Pav Bhaji is a famous fast food found on the streets of Mumbai.
This mouthwatering dish is a combination of a mashed vegetable preparation called bhaji, served with buttery bread rolls known as pav. Comfort food at its best, this dish has worked its way to the hearts of many diner enthusiasts not only from India but from all over the world.
Prepare to savor a combination of vegetables with tangy spices, along with a hint of butter for any time of the day.
Ingredients for the Bhaji (Vegetable Curry):
- Mixed vegetables (boiled):
- 2 medium-sized potatoes (peeled and chopped)
- 1 cup cauliflower florets
- 1/2 cup green peas
- 1/2 cup carrots (chopped)
- For the Bhaji Gravy:
- 2 tbsp butter
- 1 tbsp oil
- 1 large onion (chopped)
- 1 green bell pepper (chopped)
- 2 tomatoes (pureed)
- 2-3 green chilies
- 1 tbsp ginger-garlic paste
- 1 tbsp Pav Bhaji masala
- 1 tsp red chili powder
- 1/2 tsp turmeric powder
- 1 tsp cumin powder
- 1 tsp garam masala
- Salt to taste
- 1/2 cup water (adjust for desired consistency)
- Fresh coriander leaves
- For the Pav:
- 6 pav
- 2 tbsp butter
Preparation Time: 60 min. (approx)
Making of Pav Bhaji Step by Step:
Step 1: Boil the Vegetables
The first step would be to cook all the mixed vegetables. Take a large saucepan, and put chopped potatoes, cauliflower, peas, and carrots. Add enough water to the vegetables so that it reaches the vegetables’ top, then continue with boiling. Boil for 8-10 minutes or until the vegetables soften up. Pour the water out and mash the vegetables. Set them aside.

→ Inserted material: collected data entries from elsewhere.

/-! Serial and general-purpose ports, power, clocks and the supervisor. -/

/-- Port 1 as given. -/
def port (f : SpPort → SpPort) : State := up.modSer fun r => { r with port := r.port.set 0 (f { r.port[0] with en := true }) }
/-- A slot that deposits 32 bits in word 5 of engine 14. -/
def spSlot : SpSlot := { en := true, trig := 7#8, len := 32, width := 32, dest := BitVec.ofNat 32 (sigAddr 0 14 5), mask := 0#32 }
/-- Bits clocked in. -/
def ones32 : List Bool := List.replicate 32 true
/-- A slave port whose owner is engine 14 of axis 0, enabled. -/
def slavePort : State := (up.modEng 0 14 fun y => { y with st := .active, loaded := true }).modSer fun r => { r with spsCfg := 0x880E0000#32 }

theorem witness_SerialAndGeneralPortsComplete :
    (let i := Instr.spSchedule hd 1#8 0#8 0#8 7#8 0#8 0#8 0#8 32#8 32#16 (BitVec.ofNat 32 (sigAddr 0 14 5)) 9#64 0#32 0#32
     (7#8 : BitVec 8) ≠ 0xFF#8 ∧ takesB false hd i up = true ∧ (taken hd i up).schedCheck 1#8 0#8 0#8 7#8 0#8 0#8 0#8 32#8 32#16 (BitVec.ofNat 32 (sigAddr 0 14 5)) = none ∧
      (after i up).ser.port[0].slot[0].en = true) ∧
    (let s := { port fun x => { x with slot := x.slot.set 2 spSlot } with cref := 4000 }
     s.sysOn 74 = true ∧ s.schedDue s.ser.port[0].slot[2] = true ∧ (after (.scheduleTrigger 0 2) s).ser.port[0].slot[2].pend = true ∧
      (after (.scheduleTrigger 0 2) { after (.scheduleTrigger 0 2) s with cref := 8000 }).ser.port[0].slot[2].overrun = 1#8) ∧
    (let s := port id
     let h := { hd with timeoutUs := 1000#32 }
     let i := Instr.spTransfer h 1#8 0#8 16#16 [1#8, 2#8] 0x1000#64
     takesB false h i s = true ∧ (taken h i s).spCheck h 1#8 0#8 16#16 0x1000#64 = none ∧
      (after i s).ser.port[0].queue.length = 1) ∧
    (let s := port fun x => { x with slot := x.slot.set 2 { spSlot with pend := true } }
     s.ser.port[0].job = none ∧ s.ser.port[0].idled 0#2 s.cref = true ∧ (after (.portTransferStart 0) s).ser.port[0].job.isSome = true ∧ (after (.portTransferStart 0) s).ser.port[0].slot[2].pend = false) ∧
    (let s := port fun x => { x with queue := [{ src := .sq 0, tag := 5#16, sel := 0#2, len := 8, tx := [3#8], rxAddr := 0x1000#64 }] }
     (after (.portTransferStart 0) s).ser.port[0].queue = [] ∧ (after (.portTransferStart 0) s).out = [.spTx 0 0#2 0#2 ((wireBits [3#8]).take 8)]) ∧
    (let s := port fun x => { x with busy := true, endAt := 900, job := some (.desc (.sq 0) 5#16 0x1000#64 false, { spSlot with len := 8 }) }
     s.ser.port[0].endAt ≤ s.cref ∧ (after (.portTransferEnd 0 ones32) s).out = [.hostWrite 0x1000#64 [0xFF#8]] ∧ (after (.portTransferEnd 0 ones32) s).ser.port[0].busy = false) ∧
    (let s := port fun x => { x with busy := true, job := some (.sched 2, { spSlot with mask := 1#32 }) }
     (after (.portTransferEnd 0 ones32) s).ser.port[0].slot[2].chkFail = 1#8) ∧
    (let s := (port fun x => { x with busy := true, job := some (.sched 2, spSlot) }).modEng 0 14 fun y => { y with st := .active, loaded := true }
     storedB s = true ∧ s.axOn (sigAxis (sigAddr 0 14 5)) = true ∧ s.noWords (sigAxis (sigAddr 0 14 5)) (sigEng (sigAddr 0 14 5)) = false ∧
      (after (.portTransferEnd 0 ones32) s).sig = [(sigAddr 0 14 5, 0xFFFFFFFF#32)]) ∧
    (bit up.ser.spsCfg 31 = false ∧ bit (0x90000000#32 : Word) 31 = true ∧ bits (0x90000000#32 : Word) 28 27 ≠ 1 ∧ bits up.ser.spsBuf 9 0 ≤ 959 ∧
      bits up.ser.spsBuf 19 10 + spsTxN up.ser.spsBuf ≤ 1024 ∧ (after (.spsEnable 0x90000000#32) up).ser.spsCfg = 0x90000000#32) ∧
    (bit slavePort.ser.spsCfg 31 = true ∧ (after .spsSelectFall slavePort).ser.spsActive = true) ∧
    (let s := slavePort.modSer fun r => { r with spsActive := true }
     bits s.ser.spsCfg 28 27 = 1 ∧ s.spsOwnerRuns = true ∧ s.axOn (spsEng s.ser.spsCfg).1 = true ∧ s.noWords (spsEng s.ser.spsCfg).1 (spsEng s.ser.spsCfg).2 = false ∧
      storedB s = true ∧ (after (.spsSelectRise [7#32] 0 0#32 1) s).sig.rd (sigAddr 0 14 1) = 7#32) ∧
    (bit up.ser.gpLevel 3 ≠ true ∧ bits up.ser.gpCfg[3] 23 16 ≤ 255 ∧ bit (after (.gpInputChange 3 { level := true, held := 255 }) up).ser.gpEdge 3 = true) ∧
    (let s := up.modSer fun r => { r with gpEnd := r.gpEnd.set 3 (some 5), gpOut := 8#32 }
     (after (.gpPulseEnd 3) s).ser.gpOut = 0#32) ∧
    ((after (.gpOutWrite 0xF0#32) up).ser.gpOut = 0xF0#32 ∧ (after (.gpSet 0x0F#32) (after (.gpOutWrite 0xF0#32) up)).ser.gpOut = 0xFF#32 ∧
      (after (.gpClr 0x30#32) (after (.gpOutWrite 0xF0#32) up)).ser.gpOut = 0xC0#32) := by
  decide +kernel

Step 2: Prepare the Bhaji Gravy
In a large pan, put 2 tbsp of butter and 1 tbsp of oil on medium flame. Add chopped onions and fry until they turn golden brown.
Now, add the chopped green bell pepper and fry for 2-3 minutes until it softens. Add the ginger-garlic paste and slit green chilies. Fry for another minute to avoid the raw smell.
Add the pureed tomatoes and cook for 5-7 minutes until the oil separates from the masala. This step is important to get a good taste of the bhaji.
Step 3: Add Spices and Vegetables
When the tomato paste is cooked, add spices: Pav Bhaji masala, red chili powder, turmeric powder, cumin powder, and garam masala. Mix well and continue to fry for a further 2 minutes to fry the spices further.
Add the mashed vegetables to the gravy and mix thoroughly. Add salt acc. to your taste and about 1/2 cup of water to adjust the consistency. If you prefer a thicker bhaji, you can reduce the water. Let your bhaji cook on low flame for 10-15 minutes, allowing the flavors to meld together. Stir occasionally.
Step 4: Toast the pav
Take a small amount of butter in a pan. Slice the pav horizontally into halves. Flip the sliced pav on the pan and toast until lightly browned on both sides. Sprinkle a little chaat masala on the buttered side (if you would like).
Tips for the Perfect Pav Bhaji
– Consistency of the Bhaji: If the Bhaji mixture appears thick, add more water, which should thicken the mixture. If the mixture is too thin, add more flour and cook again.
– Butter for Extra Flavor: A lot of butter used in making this dish helps to develop that authentic rich Pav Bhaji flavor. You may use even more butter while toasting the pav.
– Use a Tava: It gives the dish a much better texture and taste, like the ones you get in restaurants or street side.
Life Lesson
“Embrace simplicity, but always add your unique flavor to life.”